Multidrug resistance-associated protein 3 is a tumor rejection antigen recognized by HLA-A2402-restricted cytotoxic T lymphocytes

• Published in: Cancer research (Chicago, Ill.) Vol. 61; no. 17; pp. 6459 - 6466
• Main Authors: YAMADA, Akira, KAWANO, Kouichiro, KOGA, Makoto, MATSUMOTO, Tomoko, ITOH, Kyogo
• Format: Journal Article
• Language: English
• Published: Philadelphia, PA American Association for Cancer Research 01.09.2001
• Subjects: Animals; Antigens, Neoplasm - immunology; Antineoplastic agents; ATP Binding Cassette Transporter, Sub-Family B - genetics; ATP Binding Cassette Transporter, Sub-Family B - immunology; ATP-Binding Cassette Transporters - genetics; ATP-Binding Cassette Transporters - immunology; Biological and medical sciences; Cancer Vaccines - immunology; Chemotherapy; COS Cells; HLA-A Antigens - immunology; HLA-A24 Antigen; Humans; Immunotherapy, Active - methods; Lymphocyte Activation - immunology; Medical sciences; Oligopeptides - immunology; Peptide Fragments - immunology; Pharmacology.

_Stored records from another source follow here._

-- ==== Sys2Proof/Certificates/Slice0/Obligations.lean ====
section
/-! DEFINITION. The statements about the QRE, with the reference functions they are stated by. A reference
function is written from a rule and apart from the model: the field product by shift and add, the remainder
in its streaming form, the padded codeword stream bit by bit, the causes and order of the errors. -/

namespace Sys2Proof.Claims

open Sys2Proof Sys2Proof.Machine

/-! ## Reference functions -/

/-- Multiplication by x modulo x^8+x^4+x^3+x^2+1 (R75). -/
def timesX (a : Byte) : Byte := if a.getLsbD 7 then (a <<< 1) ^^^ 0x1D else a <<< 1

/-- α^i by repeated multiplication by x (R75). -/
def alphaPow (i : Nat) : Byte := timesX^[i] 1

/-- The product in GF(256), by shift and add (R75). -/
def fieldProduct (a b : Byte) : Byte :=
  (List.range 8).foldl (fun acc i => if b.getLsbD i then acc ^^^ timesX^[i] a else acc) 0

/-- The value at `x` of a polynomial over GF(256), its coefficients highest degree first. -/
def polyAt (coefs : List Byte) (x : Byte) : Byte :=
  coefs.foldl (fun acc c => fieldProduct acc x ^^^ c) 0

/-- The coefficients of the generator of degree K below x^K, as field elements, highest degree first (R79). -/
def generatorCoefs (k : Nat) : List Byte := (builtTables.genAt k).map fun x => alphaPow x.toNat

/-- One step of the K-stage register of R117. -/
def registerStep (g : List Byte) (reg : List Byte) (b : Byte) : List Byte :=
  ((reg.drop 1) ++ [0]).zipWith (· ^^^ ·) (g.map (fieldProduct (b ^^^ reg.headD 0)))

/-- The remainder in its streaming form (R117). -/
def streamedRemainder (k : Nat) (blk : List Byte) : List Byte :=
  blk.foldl (registerStep (generatorCoefs k)) (List.replicate k 0)

/-- The bits of a word each command reads (R62, R71). -/
def readMask : Instr → Word
  | .nop | .tblinit | .gfmul | .gfexp | .gflog | .genrd | .rsrem | .place | .score => 0x0000001F
  | .capq _ _ _ => 0x0003FFFF
  | .bchq _ _ _ => 0x003C3FFF
  | .validate _ => 0x0003C01F
  | .pack _ _ _ => 0x0003FFFF
  | .augment _ _ => 0x00003FFF
  | .buildbase _ => 0x00003F1F
  | .applymask _ => 0x003C001F
  | .writefmt _ _ => 0x003C00FF
  | .select _ _ => 0x003C00FF
  | .generate _ _ _ _ => 0x003FFFFF

/-- The offsets R44 leaves unmapped. -/
def Unmapped (a : Nat) : Prop :=
  (0x100 ≤ a ∧ a ≤ 0x1FFF) ∨ (0x6020 ≤ a ∧ a ≤ 0x6FFF) ∨ (0x7600 ≤ a ∧ a ≤ 0xFFFF) ∨ 0x30000 ≤ a

/-- The buffers and windows of R44. -/
def BufferOrWindow (a : Nat) : Prop :=
  (0x2000 ≤ a ∧ a ≤ 0x601F) ∨ (0x7000 ≤ a ∧ a ≤ 0x75FF) ∨ (0x10000 ≤ a ∧ a ≤ 0x2FFFF)

/-- The widths and alignments a buffer or window takes (R49). -/
def Aligned (a width : Nat) : Prop :=
  width = 8 ∨ (width = 16 ∧ a % 2 = 0) ∨ (width = 32 ∧ a % 4 = 0)

/-- The accesses that get a bus error (R49). -/
def GetsBusError (a width : Nat) : Prop :=
  Unmapped a ∨ (a ≤ 0xFF ∧ ¬ (width = 32 ∧ a % 4 = 0)) ∨ (BufferOrWindow a ∧ ¬ Aligned a width)

/-- The machine is idle and out of reset: the host's accesses take effect. -/
def Idle (s : State) : Prop := s.busy = false ∧ s.inReset = false

/-- A command is in flight and reset is not asserted. -/
def Running (s : State) : Prop := s.busy = true ∧ s.inReset = false

/-- Stream bit `k` of the bytes of memory from `base` on (R15, R47). -/
def storedBit (m : Memory) (base k : Nat) : Option Bool :=
  (m.read (base + k / 8)).map fun b => b.getLsbD (7 - k % 8)

/-- The number of payload bits of `n` elements (R108). -/
def payloadLength (mo : Mode) (n : Nat) : Nat :=
  match mo with
  | .numeric => 10 * (n / 3) + (if n % 3 = 0 then 0 else if n % 3 = 1 then 4 else 7)
  | .alphanumeric => 11 * (n / 2) + 6 * (n % 2)
  | .octet => 8 * n

/-- The 45 bytes of R103 in the order of the string of R104. -/
def alnumOrder : List Byte :=
  [0x30, 0x31, 0x32, 0x33, 0x34, 0x35, 0x36, 0x37, 0x38, 0x39] ++
  [0x41, 0x42, 0x43, 0x44, 0x45, 0x46, 0x47, 0x48, 0x49, 0x4A, 0x4B, 0x4C, 0x4D] ++
  [0x4E, 0x4F, 0x50, 0x51, 0x52, 0x53, 0x54, 0x55, 0x56, 0x57, 0x58, 0x59, 0x5A] ++
  [0x20, 0x24, 0x25, 0x2A, 0x2B, 0x2D, 0x2E, 0x2F, 0x3A]

/-- The width of the length field, R95 as printed. -/
def lengthWidth (v : Nat) (mo : Mode) : Nat :=
  match mo with
  | .numeric => if v ≤ 9 then 10 else if v ≤ 26 then 12 else 14
  | .alphanumeric => if v ≤ 9 then 9 else if v ≤ 26 then 11 else 13
  | .octet => if v ≤ 9 then 8 else 16

/-- The number of stream bits of `n` elements (R108). -/
def streamLength (v : Nat) (mo : Mode) (n : Nat) : Nat := 4 + lengthWidth v mo + payloadLength mo n

/-- The mode indicator of R108: 1, 2 or 4. -/
def modeNumber : Mode → Nat
  | .numeric => 1
  | .alphanumeric => 2
  | .octet => 4

/-- Payload bit `k` of the data: the group it lies in, and its place in that group's number (R109 to R111). -/
def payloadBit (mo : Mode) (data : List Byte) (k : Nat) : Bool :=
  match mo with
  | .numeric =>
    let d := fun i => (data.getD (3 * (k / 10) + i) 0).toNat - 0x30
    let left := data.length - 3 * (k / 10)
    if 3 ≤ left then (100 * d 0 + 10 * d 1 + d 2).testBit (9 - k % 10)
    else if left = 2 then (10 * d 0 + d 1).testBit (6 - k % 10)
    else (d 0).testBit (3 - k % 10)
  | .alphanumeric =>
    let x := fun i => alnumOrder.idxOf (data.getD (2 * (k / 11) + i) 0)
    if 2 ≤ data.length - 2 * (k / 11) then (45 * x 0 + x 1).testBit (10 - k % 11)
    else (x 0).testBit (5 - k % 11)
  | .octet => (data.getD (k / 8) 0).getLsbD (7 - k % 8)

/-- Stream bit `k`: mode indicator, length field, payload, each most significant bit first (R108). -/
def streamBit (v : Nat) (mo : Mode) (data : List Byte) (k : Nat) : Bool :=
  let w := lengthWidth v mo
  if k < 4 then (modeNumber mo).testBit (3 - k)
  else if k < 4 + w then data.length.testBit (w - 1 - (k - 4))
  else payloadBit mo data (k - 4 - w)

/-- The stream before its terminator, bit by bit (R108). -/
def streamOf (v : Nat) (mo : Mode) (data : List Byte) : List Bool :=
  (List.range (streamLength v mo data.length)).map (streamBit v mo data)

/-- Bit `k` of the `dt` codewords of a stream: its own bits, then the terminator and the fill to the byte
boundary, all 0, then the pad bytes 0xEC and 0x11 in turn (R112). -/
def codewordBit (bits : List Bool) (dt k : Nat) : Bool :=
  let full := (min (bits.length + 4) (8 * dt) + 7) / 8
  if k < bits.length then bits.getD k false
  else if k / 8 < full then false
  else (if (k / 8 - full) % 2 = 0 then (0xEC : Byte) else 0x11).getLsbD (7 - k % 8)

/-- The 32 format codes as R99 prints them, by level code and mask. -/
def formatCodes : List (List Nat) := [
  [0x5412, 0x5125, 0x5E7C, 0x5B4B, 0x45F9, 0x40CE, 0x4F97, 0x4AA0],
  [0x77C4, 0x72F3, 0x7DAA, 0x789D, 0x662F, 0x6318, 0x6C41, 0x6976],
  [0x1689, 0x13BE, 0x1CE7, 0x19D0, 0x0762, 0x0255, 0x0D0C, 0x083B],
  [0x355F, 0x3068, 0x3F31, 0x3A06, 0x24B4, 0x2183, 0x2EDA, 0x2BED]]

/-- The version codes of versions 7 to 40 as R100 prints them. -/
def versionCodes : List Nat := [
  0x07C94, 0x085BC, 0x09A99, 0x0A4D3, 0x0BBF6, 0x0C762, 0x0D847, 0x0E60D, 0x0F928, 0x10B78, 0x1145D, 0x12A17] ++ [
  0x13532, 0x149A6, 0x15683, 0x168C9, 0x177EC, 0x18EC4, 0x191E1, 0x1AFAB, 0x1B08E, 0x1CC1A, 0x1D33F, 0x1ED75] ++ [
  0x1F250, 0x209D5, 0x216F0, 0x228BA, 0x2379F, 0x24B0B, 0x2542E, 0x26A64, 0x27541, 0x28C69]

/-- R94 as printed, row v - 1: RAW, TDB and the data codewords D of levels M, L, H, Q. -/
def capacityTable : List (List Nat) :=
  [[208, 208, 16, 19, 9, 13], [359, 352, 28, 34, 16, 22], [567, 560, 44, 55, 26, 34],
    [807, 800, 64, 80, 36, 48], [1079, 1072, 86, 108, 46, 62], [1383, 1376, 108, 136, 60, 76],
    [1568, 1568, 124, 156, 66, 88], [1936, 1936, 154, 194, 86, 110], [2336, 2336, 182, 232, 100, 132],
    [2768, 2768, 216, 274, 122, 154]] ++
  [[3232, 3232, 254, 324, 140, 180], [3728, 3728, 290, 370, 158, 206], [4256, 4256, 334, 428, 180, 244],
    [4651, 4648, 365, 461, 197, 261], [5243, 5240, 415, 523, 223, 295], [5867, 5864, 453, 589, 253, 325],
    [6523, 6520, 507, 647, 283, 367], [7211, 7208, 563, 721, 313, 397], [7931, 7928, 627, 795, 341, 445],
    [8683, 8680, 669, 861, 385, 485]] ++
  [[9252, 9248, 714, 932, 406, 512], [10068, 10064, 782, 1006, 442, 568], [10916, 10912, 860, 1094, 464, 614],
    [11796, 11792, 914, 1174, 514, 664], [12708, 12704, 1000, 1276, 538, 718], [13652, 13648, 1062, 1370, 596, 754],
    [14628, 14624, 1128, 1468, 628, 808], [15371, 15368, 1193, 1531, 661, 871], [16411, 16408, 1267, 1631, 701, 911],
    [17483, 17480, 1373, 1735, 745, 985]] ++
  [[18587, 18584, 1455, 1843, 793, 1033], [19723, 19720, 1541, 1955, 845, 1115], [20891, 20888, 1631, 2071, 901, 1171],
    [22091, 22088, 1725, 2191, 961, 1231], [23008, 23008, 1812, 2306, 986, 1286], [24272, 24272, 1914, 2434, 1054, 1354],
    [25568, 25568, 1992, 2566, 1096, 1426], [26896, 26896, 2102, 2702, 1142, 1502], [28256, 28256, 2216, 2812, 1222, 1582],
    [29648, 29648, 2334, 2956, 1276, 1666]]

/-- R89 as printed, row v - 1: the ECC codewords per block of levels M, L, H, Q, then the block counts. -/
def eccTable : List (List Nat) :=
  [[10, 7, 17, 13, 1, 1, 1, 1], [16, 10, 28, 22, 1, 1, 1, 1], [26, 15, 22, 18, 1, 1, 2, 2],
    [18, 20, 16, 26, 2, 1, 4, 2], [24, 26, 22, 18, 2, 1, 4, 4], [16, 18, 28, 24, 4, 2, 4, 4],
    [18, 20, 26, 18, 4, 2, 5, 6], [22, 24, 26, 22, 4, 2, 6, 6], [22, 30, 24, 20, 5, 2, 8, 8],
    [26, 18, 28, 24, 5, 4, 8, 8]] ++
  [[30, 20, 24, 28, 5, 4, 11, 8], [22, 24, 28, 26, 8, 4, 11, 10], [22, 26, 22, 24, 9, 4, 16, 12],
    [24, 30, 24, 20, 9, 4, 16, 16], [24, 22, 24, 30, 10, 6, 18, 12], [28, 24, 30, 24, 10, 6, 16, 17],
    [28, 28, 28, 28, 11, 6, 19, 16], [26, 30, 28, 28, 13, 6, 21, 18], [26, 28, 26, 26, 14, 7, 25, 21],
    [26, 28, 28, 30, 16, 8, 25, 20]] ++
  [[26, 28, 30, 28, 17, 8, 25, 23], [28, 28, 24, 30, 17, 9, 34, 23], [28, 30, 30, 30, 18, 9, 30, 25],
    [28, 30, 30, 30, 20, 10, 32, 27], [28, 26, 30, 30, 21, 12, 35, 29], [28, 28, 30, 28, 23, 12, 37, 34],
    [28, 30, 30, 30, 25, 12, 40, 34], [28, 30, 30, 30, 26, 13, 42, 35], [28, 30, 30, 30, 28, 14, 45, 38],
    [28, 30, 30, 30, 29, 15, 48, 40]] ++
  [[28, 30, 30, 30, 31, 16, 51, 43], [28, 30, 30, 30, 33, 17, 54, 45], [28, 30, 30, 30, 35, 18, 57, 48],
    [28, 30, 30, 30, 37, 19, 60, 51], [28, 30, 30, 30, 38, 19, 63, 53], [28, 30, 30, 30, 40, 20, 66, 56],
    [28, 30, 30, 30, 43, 21, 70, 59], [28, 30, 30, 30, 45, 22, 74, 62], [28, 30, 30, 30, 47, 24, 77, 65],
    [28, 30, 30, 30, 49, 25, 81, 68]]

/-- R89 as printed, row v - 1: the alignment centres. -/
def alignTable : List (List Nat) :=
  [[], [6, 18], [6, 22],
    [6, 26], [6, 30], [6, 34],
    [6, 22, 38], [6, 24, 42], [6, 26, 46],
    [6, 28, 50]] ++
  [[6, 30, 54], [6, 32, 58], [6, 34, 62],
    [6, 26, 46, 66], [6, 26, 48, 70], [6, 26, 50, 74],
    [6, 30, 54, 78], [6, 30, 56, 82], [6, 30, 58, 86],
    [6, 34, 62, 90]] ++
  [[6, 28, 50, 72, 94], [6, 26, 50, 74, 98], [6, 30, 54, 78, 102],
    [6, 28, 54, 80, 106], [6, 32, 58, 84, 110], [6, 30, 58, 86, 114],
    [6, 34, 62, 90, 118], [6, 26, 50, 74, 98, 122], [6, 30, 54, 78, 102, 126],
    [6, 26, 52, 78, 104, 130]] ++
  [[6, 30, 56, 82, 108, 134], [6, 34, 60, 86, 112, 138], [6, 30, 58, 86, 114, 142],
    [6, 34, 62, 90, 118, 146], [6, 30, 54, 78, 102, 126, 150], [6, 24, 50, 76, 102, 128, 154],
    [6, 28, 54, 80, 106, 132, 158], [6, 32, 58, 84, 110, 136, 162], [6, 26, 54, 82, 110, 138, 166],
    [6, 30, 58, 86, 114, 142, 170]]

Drug treatments; RNA, Messenger - biosynthesis; RNA, Messenger - genetics; T-Lymphocytes, Cytotoxic - immunology; Tumor Cells, Cultured; Antineoplastic agent; Human; HLA-System; Antigenic determinant; Peptides; Gene product; Major histocompatibility system; Malignant tumor; Gene expression; In vitro; Protein; Cell recognition; Histocompatibility restriction; Multiple resistance; Established cell line; T-Lymphocyte; Tumor rejection antigen; Cytotoxic T lymphocyte; Tumor cell
• ISSN: 0008-5472; 1538-7445

The identification of tumor rejection antigens recognized by CTLs and its application in peptide-based specific immunotherapy against melanomas have been extensively investigated in the past decade. However, only a small number of studies regarding these issues in other epithelial cancers have been reported. In this study, we show that a multidrug resistance-associated protein 3 (MRP3) is a tumor rejection antigen recognized by HLA-A2402-restricted CTLs established from T cells infiltrating into lung adenocarcinoma. MRP3 is expressed in differing quantities in tumor cells of various tissue types and origins. Four dominant MRP3-derived antigenic peptides that are recognized by the CTLs have been identified, each possessing in vitro immunogenicity. Namely, these four peptides (MRP3-503, MRP3-692, MRP3-765, and MRP3-1293) can induce peptide-specific CTLs after in vitro stimulation with these peptides in peripheral blood mononuclear cell cultures of HLA-A24(+) cancer patients, with the CTLs expressing cytotoxicity against HLA-A2402(+) MRP3(+) tumor cells but not against either HLA-A2402(-) or MRP3(-) target cells. The peptide specificity of the cytotoxicity of the CTLs was further confirmed by using peptide-loaded HLA-A24(+) EBV-transformed B cells. Widespread MRP3 expression in various tumor cell lines and tumor tissues at the mRNA level was confirmed. Furthermore, reactivities of the MRP3-peptide-induced CTLs against tumor cells correlated with MRP3 expression in the tumor cells. These results suggest that MRP3 and its derived peptides described in the present paper are potential candidates for cancer vaccines in regard to HLA-A24(+) patients with various tumors, particularly for those tumors that show anticancer drug resistance.